Evidence for organometallic intermediates in bacterial methane formation involving the nickel coenzyme F₄₃₀.

Abstract

Bioorganometallic chemistry underlies the reaction mechanisms of metalloenzymes that catalyze key processes in the global carbon cycle. Metal ions that appear well suited for the formation of metal-carbon bonds are nickel, iron, and cobalt. The formation and reactivity of alkylcobalt species (methylcobalamin and adenosylcobalamin) at the active sites of B₁₂-dependent methyltransferases and isomerases have been well studied and serve as models to guide hypothesis for how organometallic reactions occur in other systems. This review focuses on methyl-coenzyme M reductase (MCR), which is responsible for all biologically produced methane on earth. At its active site, this enzyme contains a nickel corphin (F₄₃₀), which bears similarity to the cobalt corrin in cobalamin (B₁₂).

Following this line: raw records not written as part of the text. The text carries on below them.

/-- The identities of the Montgomery domain (41_montgomery.md R273), on the functions MONTMUL and MONTR2 compute. -/
def Obligations.MontgomeryIdentities : Prop :=
  ∀ n x y : Nat, n % 2 = 1 → x < n → y < n →
    montProduct x (montRadix n ^ 2 % n) n = x * montRadix n % n ∧
    montProduct (x * montRadix n % n) (y * montRadix n % n) n = x * y * montRadix n % n ∧
    (1 < n → montProduct (x * montRadix n % n) 1 n = x ∧
      montProduct (x * y * montRadix n % n) 1 n = x * y % n)

/-! ### Conversion -/

/-- I2OSP when len ≤ BUFBYTES and x < 256^len (43_conversion.md R310): byte i of buffer D ← (x / 256^(len−1−i)) mod 256,
BLEN[D] ← len, the buffer's other bytes unchanged. -/
def Obligations.I2ospResult : Prop :=
  ∀ (d a : Field) (s : State), (Instr.i2osp d a).wf = true → s.params.legal → Memory.wf s.regs.mem →
    s.outLen ≤ s.params.bufBytes → s.opV a < 256 ^ s.outLen →
    ∃ t, exec (.i2osp d a) s = .next t ∧ s.Completed t .ok false ∧ t.rng = s.rng ∧
      (∀ i, i < s.outLen → (t.regs.getByte d i).toNat = s.opV a / 256 ^ (s.outLen - 1 - i) % 256) ∧
      (∀ k, s.outLen ≤ k → t.regs.getByte d k = s.regs.getByte d k) ∧
      t.regs.getLen d = s.outLen

/-- OS2IP when BLEN[A] ≤ BUFBYTES (43_conversion.md R311): V[D] ← Σ B[A][i]·256^(n−1−i) over i < n = BLEN[A], which is
below 256^n. -/
def Obligations.Os2ipResult : Prop :=
  ∀ (d a : Field) (s : State), (Instr.os2ip d a).wf = true → s.opLen a ≤ s.params.bufBytes →
    ∃ t, exec (.os2ip d a) s = .next t ∧ s.Completed t .ok false ∧ t.rng = s.rng ∧
      t.regs.getV d =
        ((List.range (s.opLen a)).map fun i => (s.inputs.getByte a i).toNat * 256 ^ (s.opLen a - 1 - i)).sum ∧
      t.regs.getV d < 256 ^ s.opLen a

/-- The round trips of the two conversions (43_conversion.md R312). -/
def Obligations.ConversionRoundTrip : Prop :=
  (∀ x len : Nat, x < 256 ^ len → os2ip (i2osp x len) = x) ∧ ∀ s : List Byte, i2osp (os2ip s) s.length = s

/-- The errors of the modular commands, the conversions and MGF1, in the check order of 60_exceptions.md R444: E_LEN,
E_MOD_ZERO, E_MOD_EVEN, E_RANGE (R271, R272, R290, R310, R311, R361); nothing is committed. -/
def Obligations.OperandErrors : Prop :=
  (∀ (d a b c : Field) (s : State), (Instr.montmul d a b c).wf = true →
    (s.opV c = 0 → ∃ t, exec (.montmul d a b c) s = .next t ∧ s.Completed t .modZero false ∧ t.regs = s.regs) ∧
    (s.opV c ≠ 0 → s.opV c % 2 = 0 →
      ∃ t, exec (.montmul d a b c) s = .next t ∧ s.Completed t .modEven false ∧ t.regs = s.regs) ∧
    (s.opV c % 2 = 1 → s.opV c ≤ s.opV a ∨ s.opV c ≤ s.opV b →
      ∃ t, exec (.montmul d a b c) s = .next t ∧ s.Completed t .range false ∧ t.regs = s.regs)) ∧
  (∀ (d c : Field) (s : State), (Instr.montr2 d c).wf = true →
    (s.opV c = 0 → ∃ t, exec (.montr2 d c) s = .next t ∧ s.Completed t .modZero false ∧ t.regs = s.regs) ∧
    (s.opV c ≠ 0 → s.opV c % 2 = 0 →
      ∃ t, exec (.montr2 d c) s = .next t ∧ s.Completed t .modEven false ∧ t.regs = s.regs)) ∧
  (∀ (d a b c : Field) (s : State), (Instr.modexp d a b c).wf = true → s.opV c = 0 →
    ∃ t, exec (.modexp d a b c) s = .next t ∧ s.Completed t .modZero false ∧ t.regs = s.regs) ∧
  (∀ (d a : Field) (s : State), (Instr.i2osp d a).wf = true →
    (s.params.bufBytes < s.outLen →
      ∃ t, exec (.i2osp d a) s = .next t ∧ s.Completed t .len false ∧ t.regs = s.regs) ∧
    (s.outLen ≤ s.params.bufBytes → 256 ^ s.outLen ≤ s.opV a →
      ∃ t, exec (.i2osp d a) s = .next t ∧ s.Completed t .range false ∧ t.regs = s.regs)) ∧
  (∀ (d a : Field) (s : State), (Instr.os2ip d a).wf = true → s.params.bufBytes < s.opLen a →
    ∃ t, exec (.os2ip d a) s = .next t ∧ s.Completed t .len false ∧ t.regs = s.regs) ∧
  ∀ (d a : Field) (s : State), (Instr.mgf1 d a).wf = true →
    s.params.bufBytes < s.opLen a ∨ s.params.bufBytes < s.maskLen →
    ∃ t, exec (.mgf1 d a) s = .next t ∧ s.Completed t .len false ∧ t.regs = s.regs

/-! ### Primality -/

/-- MRTEST without rounds (44_primality.md R330, R331): t = 0 gives E_PARAM; else n < 2 is composite, 2 and 3 prime, every
other even n composite; no RNG byte is taken and no register written. -/
def Obligations.MrtestScreening : Prop :=
  ∀ (a : Field) (s : State), (Instr.mrtest a).wf = true →
    (s.rounds = 0 →
      ∃ t, exec (.mrtest a) s = .next t ∧ s.Completed t .param false ∧ t.regs = s.regs ∧ t.rng = s.rng) ∧
    (s.rounds ≠ 0 → (s.opV a < 4 ∨ s.opV a % 2 = 0) →
      ∃ t, exec (.mrtest a) s = .next t ∧
        s.Completed t .ok (decide (s.opV a = 2 ∨ s.opV a = 3)) ∧ t.regs = s.regs ∧ t.rng = s.rng)

/-- The decomposition (R332): for odd n ≥ 5 it is the unique (s, d) with s ≥ 1, d odd and n − 1 = 2^s·d. -/
def Obligations.DecomposeUnique : Prop :=
  (∀ n : Nat, n % 2 = 1 → 5 ≤ n →
    (1 ≤ (decompose n).1 ∧ (decompose n).2 % 2 = 1 ∧ n - 1 = 2 ^ (decompose n).1 * (decompose n).2) ∧
    ∀ s d : Nat, 1 ≤ s → d % 2 = 1 → n - 1 = 2 ^ s * d → (s, d) = decompose n) ∧
  decompose 561 = (4, 35)

/-- A round passes exactly if a^d ≡ 1, or a^(2^r·d) ≡ −1 (mod n) for some r < s (R334). -/
def Obligations.RoundTestMeaning : Prop :=
  ∀ n s d a : Nat, 1 ≤ s →
    (mrRound n s d a = true ↔ a ^ d % n = 1 ∨ ∃ r, r < s ∧ a ^ (2 ^ r * d) % n = n - 1)

/-- A witness draw (R333) on the bytes the port has delivered. The witness is the first attempt, of at most the given
number, whose bytes, big-endian and reduced mod 2^bitlen(n), lie in [2, n−2]; the bytes of the attempts made are taken.
It is exhausted if every attempt had its bytes and was rejected, and all their bytes are taken. It awaits the port if
some attempt, all before it rejected, lacks bytes (log entry 3). -/
def Obligations.WitnessDrawMeaning : Prop :=
  ∀ (attempts n : Nat) (bytes : List Byte),
    let nb := (bitlen n + 7) / 8
    let drawn := fun k => os2ip ((bytes.drop (k * nb)).take nb) % 2 ^ bitlen n
    (∀ w rest, drawWitness attempts n bytes = .witness w rest ↔
      2 ≤ w ∧ w ≤ n - 2 ∧
      ∃ k, k < attempts ∧ (k + 1) * nb ≤ bytes.length ∧ rest = bytes.drop ((k + 1) * nb) ∧ w = drawn k ∧
        ∀ j, j < k → ¬(2 ≤ drawn j ∧ drawn j ≤ n - 2)) ∧
    (∀ rest, drawWitness attempts n bytes = .exhausted rest ↔
      rest = bytes.drop (attempts * nb) ∧
      ∀ j, j < attempts → (j + 1) * nb ≤ bytes.length ∧ ¬(2 ≤ drawn j ∧ drawn j ≤ n - 2)) ∧
    (drawWitness attempts n bytes = .awaiting ↔
      ∃ k, k < attempts ∧ bytes.length < (k + 1) * nb ∧
        ∀ j, j < k → (j + 1) * nb ≤ bytes.length ∧ ¬(2 ≤ drawn j ∧ drawn j ≤ n - 2))

/-- MRTEST never calls a prime composite: for a prime candidate, whatever bytes the port has delivered, it ends with
RESULT = 1, or with E_RNG, or waits for the port (R336). -/
def Obligations.MrtestNeverRejectsPrime : Prop :=
  ∀ (a : Field) (s : State), (Instr.mrtest a).wf = true → s.rounds ≠ 0 → Nat.Prime (s.opV a) →
    ∃ t, exec (.mrtest a) s = .next t ∧ (s.Completed t .ok true ∨ s.Completed t .rng false ∨ t = s)

/-- MRTEST ends as soon as the port has delivered t·MR_RETRY·ceil(bitlen(n)/8) bytes, and takes no more than that
(40_command_execution.md R241; log entry 3): with the verdict of the rounds, or E_RNG; no register is written. -/
def Obligations.MrtestCompletesOnceBytesDelivered : Prop :=
  ∀ (a : Field) (s : State), (Instr.mrtest a).wf = true → s.rounds ≠ 0 →
    s.rounds * s.params.mrRetry * ((bitlen (s.opV a) + 7) / 8) ≤ s.rng.length →
    ∃ t taken, exec (.mrtest a) s = .next t ∧ t.regs = s.regs ∧
      (s.Completed t .ok true ∨ s.Completed t .ok false ∨ s.Completed t .rng false) ∧
      t.rng = s.rng.drop taken ∧ taken ≤ s.rounds * s.params.mrRetry * ((bitlen (s.opV a) + 7) / 8)

/-- The rounds of MRTEST on an odd candidate n ≥ 5, one at a time (R330, R333, R335). If the first draw is exhausted, it
ends with E_RNG; if the draw awaits bytes, MRTEST waits, and nothing changes (70_reset_and_hazards.md R493; log entry 3).
Else the first witness decides: if its round fails, the result is 0 and only its bytes are taken; if it passes and no
round is left, the result is 1; if it passes and rounds are left, MRTEST ends, or waits, as it does with one round less
on the bytes that are left. -/
def Obligations.MrtestRoundByRound : Prop :=
  ∀ (a : Field) (s : State), (Instr.mrtest a).wf = true → 5 ≤ s.opV a → s.opV a % 2 = 1 → s.rounds ≠ 0 →
    (∀ rest, drawWitness s.params.mrRetry (s.opV a) s.rng = .exhausted rest →
      ∃ t, exec (.mrtest a) s = .next t ∧ s.Completed t .rng false ∧ t.regs = s.regs ∧ t.rng = rest) ∧
    (drawWitness s.params.mrRetry (s.opV a) s.rng = .awaiting → exec (.mrtest a) s = .next s) ∧
    ∀ (w : Nat) (rest : List Byte), drawWitness s.params.mrRetry (s.opV a) s.rng = .witness w rest →
      (mrRound (s.opV a) (decompose (s.opV a)).1 (decompose (s.opV a)).2 w = false →
        ∃ t, exec (.mrtest a) s = .next t ∧ s.Completed t .ok false ∧ t.rng = rest) ∧
      (mrRound (s.opV a) (decompose (s.opV a)).1 (decompose (s.opV a)).2 w = true → s.rounds = 1 →
        ∃ t, exec (.mrtest a) s = .next t ∧ s.Completed t .ok true ∧ t.rng = rest) ∧
      (mrRound (s.opV a) (decompose (s.opV a)).1 (decompose (s.opV a)).2 w = true →
        ∀ s' : State, s'.params = s.params → s'.opV a = s.opV a → s'.rounds ≠ 0 → s'.rounds + 1 = s.rounds →
          s'.rng = rest →
          ∃ t t', exec (.mrtest a) s = .next t ∧ exec (.mrtest a) s' = .next t' ∧
            ((t = s ∧ t' = s') ∨
              (s.Completed t t'.errcode t'.result ∧ s'.Completed t' t'.errcode t'.result ∧ t.rng = t'.rng)))

/-! ### MGF1 and PSS -/

/-- MGF1 when BLEN[A] and MGF_LEN are at most BUFBYTES (45_mgf1.md R360, R361): buffer D ← the first maskLen bytes of
HASH(seed || I2OSP(C, 4)) for C = 0, 1, …, BLEN[D] ← maskLen, the buffer's other bytes unchanged. It needs the HASH port,
but for a mask of no bytes: while the port is silent it waits, and nothing changes (70_reset_and_hazards.md R493; log
entry 2). -/
def Obligations.Mgf1Result : Prop :=
  ∀ (d a : Field) (s : State), (Instr.mgf1 d a).wf = true → s.opLen a ≤ s.params.bufBytes →
    s.maskLen ≤ s.params.bufBytes →
    (s.params.legal → Memory.wf s.regs.mem → s.hashServes = true ∨ s.maskLen = 0 →
      ∃ t, exec (.mgf1 d a) s = .next t ∧ s.Completed t .ok false ∧ t.rng = s.rng ∧
        t.regs.getBytes d s.maskLen =
          ((List.range ((s.maskLen + s.params.hlen - 1) / s.params.hlen)).flatMap fun c =>
            Params.hashOf s.params (s.opBuf a ++ i2osp c 4)).take s.maskLen ∧
        t.regs.getLen d = s.maskLen ∧
        ∀ k, s.maskLen ≤ k → t.regs.getByte d k = s.regs.getByte d k) ∧
    (s.hashServes = false → s.maskLen ≠ 0 → exec (.mgf1 d a) s = .next s)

Several mechanisms have been proposed for the MCR-catalyzed reaction, and a methylnickel species is a central intermediate in all but one of these mechanisms. After introducing some important concepts of bioorganometallic chemistry and describing methanogenesis and some of the key properties of MCR, this review discusses research that has led to the generation and characterization of alkylnickel species in MCR and in model complexes related to F₄₃₀. Then, the focus shifts to the reactions that these alkylnickel species can undergo both in the enzyme and in bioinspired models: protonolysis to form alkanes and thiolysis to form thioethers, including methyl-SCoM (the natural methyl donor for MCR). Throughout, results are discussed in relation to the proposed models for the MCR mechanism.